*** Opening of Supplied material ***
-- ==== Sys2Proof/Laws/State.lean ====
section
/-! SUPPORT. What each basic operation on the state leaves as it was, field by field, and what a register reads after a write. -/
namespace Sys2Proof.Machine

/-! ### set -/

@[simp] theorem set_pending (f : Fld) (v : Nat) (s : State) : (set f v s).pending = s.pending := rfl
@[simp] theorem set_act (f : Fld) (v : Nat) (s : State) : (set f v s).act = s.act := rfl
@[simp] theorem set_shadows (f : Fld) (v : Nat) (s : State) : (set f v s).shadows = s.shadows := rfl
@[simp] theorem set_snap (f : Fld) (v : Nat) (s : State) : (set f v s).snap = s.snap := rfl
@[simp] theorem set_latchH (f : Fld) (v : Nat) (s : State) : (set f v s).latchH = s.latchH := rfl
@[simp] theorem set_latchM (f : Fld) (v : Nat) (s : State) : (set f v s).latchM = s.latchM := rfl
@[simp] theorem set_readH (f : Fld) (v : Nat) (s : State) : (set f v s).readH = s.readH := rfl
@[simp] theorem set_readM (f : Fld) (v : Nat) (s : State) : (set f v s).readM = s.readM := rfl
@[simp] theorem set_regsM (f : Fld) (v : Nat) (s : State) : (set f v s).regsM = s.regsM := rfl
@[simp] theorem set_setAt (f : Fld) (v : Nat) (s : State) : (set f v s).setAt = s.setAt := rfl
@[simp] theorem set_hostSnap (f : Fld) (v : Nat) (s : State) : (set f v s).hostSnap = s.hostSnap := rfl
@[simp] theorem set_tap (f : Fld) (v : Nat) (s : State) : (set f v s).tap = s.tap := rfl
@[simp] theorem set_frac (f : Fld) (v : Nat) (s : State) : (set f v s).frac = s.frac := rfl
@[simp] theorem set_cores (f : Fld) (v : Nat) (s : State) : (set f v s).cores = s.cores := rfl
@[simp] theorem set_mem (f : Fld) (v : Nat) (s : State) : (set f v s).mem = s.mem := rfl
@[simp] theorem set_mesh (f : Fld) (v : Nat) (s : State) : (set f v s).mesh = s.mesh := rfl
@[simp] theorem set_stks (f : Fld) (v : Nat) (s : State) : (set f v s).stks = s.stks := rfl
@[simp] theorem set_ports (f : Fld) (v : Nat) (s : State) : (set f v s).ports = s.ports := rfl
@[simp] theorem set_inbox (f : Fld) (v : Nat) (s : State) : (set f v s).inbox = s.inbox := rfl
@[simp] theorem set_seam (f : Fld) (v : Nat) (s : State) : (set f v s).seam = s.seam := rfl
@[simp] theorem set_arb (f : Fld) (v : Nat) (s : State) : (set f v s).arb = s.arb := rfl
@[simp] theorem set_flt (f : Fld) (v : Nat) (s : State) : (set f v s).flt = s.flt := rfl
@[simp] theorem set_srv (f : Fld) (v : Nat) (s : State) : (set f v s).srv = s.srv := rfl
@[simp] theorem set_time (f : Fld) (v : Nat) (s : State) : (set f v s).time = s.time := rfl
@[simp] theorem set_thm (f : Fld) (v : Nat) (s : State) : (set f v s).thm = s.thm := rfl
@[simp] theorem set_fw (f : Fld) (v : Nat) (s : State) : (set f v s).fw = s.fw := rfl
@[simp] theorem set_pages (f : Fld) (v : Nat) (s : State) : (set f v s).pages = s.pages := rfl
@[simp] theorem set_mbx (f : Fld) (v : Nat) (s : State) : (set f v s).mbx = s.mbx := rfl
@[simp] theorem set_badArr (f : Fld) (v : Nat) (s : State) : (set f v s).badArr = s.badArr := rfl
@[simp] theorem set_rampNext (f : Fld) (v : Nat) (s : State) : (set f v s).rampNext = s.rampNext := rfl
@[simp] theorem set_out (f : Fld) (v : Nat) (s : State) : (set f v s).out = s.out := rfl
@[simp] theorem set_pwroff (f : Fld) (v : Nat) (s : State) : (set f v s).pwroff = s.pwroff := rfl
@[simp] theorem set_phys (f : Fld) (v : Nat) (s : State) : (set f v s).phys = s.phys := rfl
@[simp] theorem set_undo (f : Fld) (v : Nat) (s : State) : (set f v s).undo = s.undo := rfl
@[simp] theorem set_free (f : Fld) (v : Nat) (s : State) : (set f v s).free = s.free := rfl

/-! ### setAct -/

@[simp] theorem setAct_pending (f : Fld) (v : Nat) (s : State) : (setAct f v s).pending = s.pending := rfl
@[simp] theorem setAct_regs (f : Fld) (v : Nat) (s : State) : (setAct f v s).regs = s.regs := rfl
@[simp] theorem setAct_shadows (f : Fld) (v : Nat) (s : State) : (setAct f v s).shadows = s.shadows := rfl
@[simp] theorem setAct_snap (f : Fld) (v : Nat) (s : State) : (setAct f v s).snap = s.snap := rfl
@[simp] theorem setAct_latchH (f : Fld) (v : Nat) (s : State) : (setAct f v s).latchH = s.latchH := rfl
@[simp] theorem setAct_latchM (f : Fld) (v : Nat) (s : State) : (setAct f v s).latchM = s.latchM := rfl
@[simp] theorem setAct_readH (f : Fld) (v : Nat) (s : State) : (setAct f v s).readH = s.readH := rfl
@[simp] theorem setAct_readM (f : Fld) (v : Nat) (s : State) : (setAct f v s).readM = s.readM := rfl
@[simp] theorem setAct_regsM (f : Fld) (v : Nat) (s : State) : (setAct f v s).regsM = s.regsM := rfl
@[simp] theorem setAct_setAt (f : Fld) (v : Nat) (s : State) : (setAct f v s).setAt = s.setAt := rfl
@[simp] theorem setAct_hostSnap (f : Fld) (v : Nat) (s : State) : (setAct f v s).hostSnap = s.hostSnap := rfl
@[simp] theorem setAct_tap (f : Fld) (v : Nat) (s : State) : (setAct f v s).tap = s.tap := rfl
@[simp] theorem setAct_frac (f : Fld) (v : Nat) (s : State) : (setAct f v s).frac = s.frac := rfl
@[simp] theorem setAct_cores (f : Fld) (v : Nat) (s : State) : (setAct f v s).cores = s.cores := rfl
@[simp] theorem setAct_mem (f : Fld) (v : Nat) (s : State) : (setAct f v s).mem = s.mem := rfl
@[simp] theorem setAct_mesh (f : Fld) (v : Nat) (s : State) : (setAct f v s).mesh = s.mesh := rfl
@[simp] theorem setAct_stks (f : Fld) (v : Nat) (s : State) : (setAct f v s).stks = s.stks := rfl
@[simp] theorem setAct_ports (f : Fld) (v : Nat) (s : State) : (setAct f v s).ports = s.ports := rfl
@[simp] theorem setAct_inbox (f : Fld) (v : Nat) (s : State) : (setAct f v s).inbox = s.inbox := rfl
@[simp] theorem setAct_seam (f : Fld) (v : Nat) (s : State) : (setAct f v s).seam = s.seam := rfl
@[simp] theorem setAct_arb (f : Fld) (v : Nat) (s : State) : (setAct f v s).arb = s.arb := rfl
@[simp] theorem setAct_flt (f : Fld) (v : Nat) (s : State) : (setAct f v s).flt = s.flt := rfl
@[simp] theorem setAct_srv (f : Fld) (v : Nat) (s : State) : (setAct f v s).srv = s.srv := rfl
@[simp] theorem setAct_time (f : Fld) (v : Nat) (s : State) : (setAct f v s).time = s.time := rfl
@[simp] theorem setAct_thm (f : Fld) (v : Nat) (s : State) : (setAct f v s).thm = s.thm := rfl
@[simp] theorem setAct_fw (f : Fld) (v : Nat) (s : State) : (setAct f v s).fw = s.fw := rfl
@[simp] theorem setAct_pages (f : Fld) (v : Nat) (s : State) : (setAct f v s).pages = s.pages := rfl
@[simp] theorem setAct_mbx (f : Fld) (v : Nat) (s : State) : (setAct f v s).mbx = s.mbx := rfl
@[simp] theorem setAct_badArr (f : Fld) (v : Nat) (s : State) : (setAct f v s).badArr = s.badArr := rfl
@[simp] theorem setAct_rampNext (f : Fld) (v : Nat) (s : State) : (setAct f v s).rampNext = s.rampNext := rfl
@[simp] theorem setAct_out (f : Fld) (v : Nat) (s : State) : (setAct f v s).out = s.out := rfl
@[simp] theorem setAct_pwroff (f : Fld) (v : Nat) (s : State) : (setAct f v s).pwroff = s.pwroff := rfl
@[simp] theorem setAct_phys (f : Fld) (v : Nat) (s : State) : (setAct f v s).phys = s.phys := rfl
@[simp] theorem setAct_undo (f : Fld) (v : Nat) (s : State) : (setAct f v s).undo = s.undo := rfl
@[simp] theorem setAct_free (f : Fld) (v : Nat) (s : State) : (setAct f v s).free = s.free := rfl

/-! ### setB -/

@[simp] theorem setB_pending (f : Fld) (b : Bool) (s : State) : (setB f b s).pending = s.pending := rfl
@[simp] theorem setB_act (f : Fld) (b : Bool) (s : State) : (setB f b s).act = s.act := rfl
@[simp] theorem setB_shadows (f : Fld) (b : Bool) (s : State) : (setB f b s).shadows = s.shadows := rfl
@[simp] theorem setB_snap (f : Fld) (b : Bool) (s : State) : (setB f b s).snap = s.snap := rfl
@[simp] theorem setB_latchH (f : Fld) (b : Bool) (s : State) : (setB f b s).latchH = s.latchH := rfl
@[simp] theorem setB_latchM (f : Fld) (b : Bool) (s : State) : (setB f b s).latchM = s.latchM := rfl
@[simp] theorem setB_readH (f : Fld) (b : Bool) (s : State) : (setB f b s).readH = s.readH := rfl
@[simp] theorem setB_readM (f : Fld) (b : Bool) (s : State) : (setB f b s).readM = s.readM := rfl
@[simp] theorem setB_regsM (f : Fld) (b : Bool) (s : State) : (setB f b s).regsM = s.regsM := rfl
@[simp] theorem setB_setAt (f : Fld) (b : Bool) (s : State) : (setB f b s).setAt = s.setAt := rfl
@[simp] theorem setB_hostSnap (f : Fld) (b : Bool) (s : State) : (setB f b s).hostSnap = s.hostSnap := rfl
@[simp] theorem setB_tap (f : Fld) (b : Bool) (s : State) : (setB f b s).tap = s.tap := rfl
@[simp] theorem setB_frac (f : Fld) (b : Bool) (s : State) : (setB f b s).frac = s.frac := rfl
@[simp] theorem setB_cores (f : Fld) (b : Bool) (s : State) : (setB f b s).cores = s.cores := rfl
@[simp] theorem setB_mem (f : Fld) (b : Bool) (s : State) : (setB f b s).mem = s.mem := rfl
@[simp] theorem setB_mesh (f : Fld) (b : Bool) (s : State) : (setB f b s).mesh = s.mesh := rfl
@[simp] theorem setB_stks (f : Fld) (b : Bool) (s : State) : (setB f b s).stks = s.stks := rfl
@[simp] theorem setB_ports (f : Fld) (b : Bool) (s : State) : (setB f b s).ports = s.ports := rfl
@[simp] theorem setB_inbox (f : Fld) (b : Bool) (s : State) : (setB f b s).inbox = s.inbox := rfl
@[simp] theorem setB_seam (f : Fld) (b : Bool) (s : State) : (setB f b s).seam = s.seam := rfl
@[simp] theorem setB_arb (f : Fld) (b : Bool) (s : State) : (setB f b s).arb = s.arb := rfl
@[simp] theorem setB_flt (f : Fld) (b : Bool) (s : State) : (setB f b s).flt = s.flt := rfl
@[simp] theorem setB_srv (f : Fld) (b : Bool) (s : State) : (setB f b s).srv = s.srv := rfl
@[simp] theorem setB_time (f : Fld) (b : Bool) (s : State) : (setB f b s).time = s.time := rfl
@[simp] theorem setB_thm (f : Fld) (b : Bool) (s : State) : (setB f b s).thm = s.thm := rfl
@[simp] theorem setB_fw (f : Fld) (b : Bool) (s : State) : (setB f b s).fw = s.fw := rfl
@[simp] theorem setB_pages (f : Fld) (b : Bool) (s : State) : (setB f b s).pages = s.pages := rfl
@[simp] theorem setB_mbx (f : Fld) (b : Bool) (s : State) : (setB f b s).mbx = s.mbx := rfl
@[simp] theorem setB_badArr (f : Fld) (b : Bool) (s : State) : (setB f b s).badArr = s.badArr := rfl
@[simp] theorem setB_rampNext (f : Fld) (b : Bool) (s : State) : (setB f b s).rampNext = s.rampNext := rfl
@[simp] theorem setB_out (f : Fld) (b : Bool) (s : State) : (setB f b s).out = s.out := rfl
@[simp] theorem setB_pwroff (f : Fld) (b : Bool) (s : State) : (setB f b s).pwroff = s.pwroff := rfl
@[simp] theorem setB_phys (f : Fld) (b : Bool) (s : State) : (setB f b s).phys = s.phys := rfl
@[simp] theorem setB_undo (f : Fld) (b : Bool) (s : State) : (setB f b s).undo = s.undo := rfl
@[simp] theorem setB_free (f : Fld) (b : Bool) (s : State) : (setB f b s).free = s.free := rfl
*** Close of Supplied material ***
- _Work required_: In the entries above, find the line with "(set f v s).setAt = s.setAt := rfl" and the line with "(set f v s).rampNext = s.rampNext := rfl", then restate word for word both of them and every line between, with nothing more.

- _Written answer_:
@[simp] theorem set_setAt (f : Fld) (v : Nat) (s : State) : (set f v s).setAt = s.setAt := rfl
@[simp] theorem set_hostSnap (f : Fld) (v : Nat) (s : State) : (set f v s).hostSnap = s.hostSnap := rfl
@[simp] theorem set_tap (f : Fld) (v : Nat) (s : State) : (set f v s).tap = s.tap := rfl
@[simp] theorem set_frac (f : Fld) (v : Nat) (s : State) : (set f v s).frac = s.frac := rfl
@[simp] theorem set_cores (f : Fld) (v : Nat) (s : State) : (set f v s).cores = s.cores := rfl
@[simp] theorem set_mem (f : Fld) (v : Nat) (s : State) : (set f v s).mem = s.mem := rfl
@[simp] theorem set_mesh (f : Fld) (v : Nat) (s : State) : (set f v s).mesh = s.mesh := rfl
@[simp] theorem set_stks (f : Fld) (v : Nat) (s : State) : (set f v s).stks = s.stks := rfl
@[simp] theorem set_ports (f : Fld) (v : Nat) (s : State) : (set f v s).ports = s.ports := rfl
@[simp] theorem set_inbox (f : Fld) (v : Nat) (s : State) : (set f v s).inbox = s.inbox := rfl
@[simp] theorem set_seam (f : Fld) (v : Nat) (s : State) : (set f v s).seam = s.seam := rfl
@[simp] theorem set_arb (f : Fld) (v : Nat) (s : State) : (set f v s).arb = s.arb := rfl
@[simp] theorem set_flt (f : Fld) (v : Nat) (s : State) : (set f v s).flt = s.flt := rfl
@[simp] theorem set_srv (f : Fld) (v : Nat) (s : State) : (set f v s).srv = s.srv := rfl
@[simp] theorem set_time (f : Fld) (v : Nat) (s : State) : (set f v s).time = s.time := rfl
@[simp] theorem set_thm (f : Fld) (v : Nat) (s : State) : (set f v s).thm = s.thm := rfl
@[simp] theorem set_fw (f : Fld) (v : Nat) (s : State) : (set f v s).fw = s.fw := rfl
@[simp] theorem set_pages (f : Fld) (v : Nat) (s : State) : (set f v s).pages = s.pages := rfl
@[simp] theorem set_mbx (f : Fld) (v : Nat) (s : State) : (set f v s).mbx = s.mbx := rfl
@[simp] theorem set_badArr (f : Fld) (v : Nat) (s : State) : (set f v s).badArr = s.badArr := rfl
@[simp] theorem set_rampNext (f : Fld) (v : Nat) (s : State) : (set f v s).rampNext = s.rampNext := rfl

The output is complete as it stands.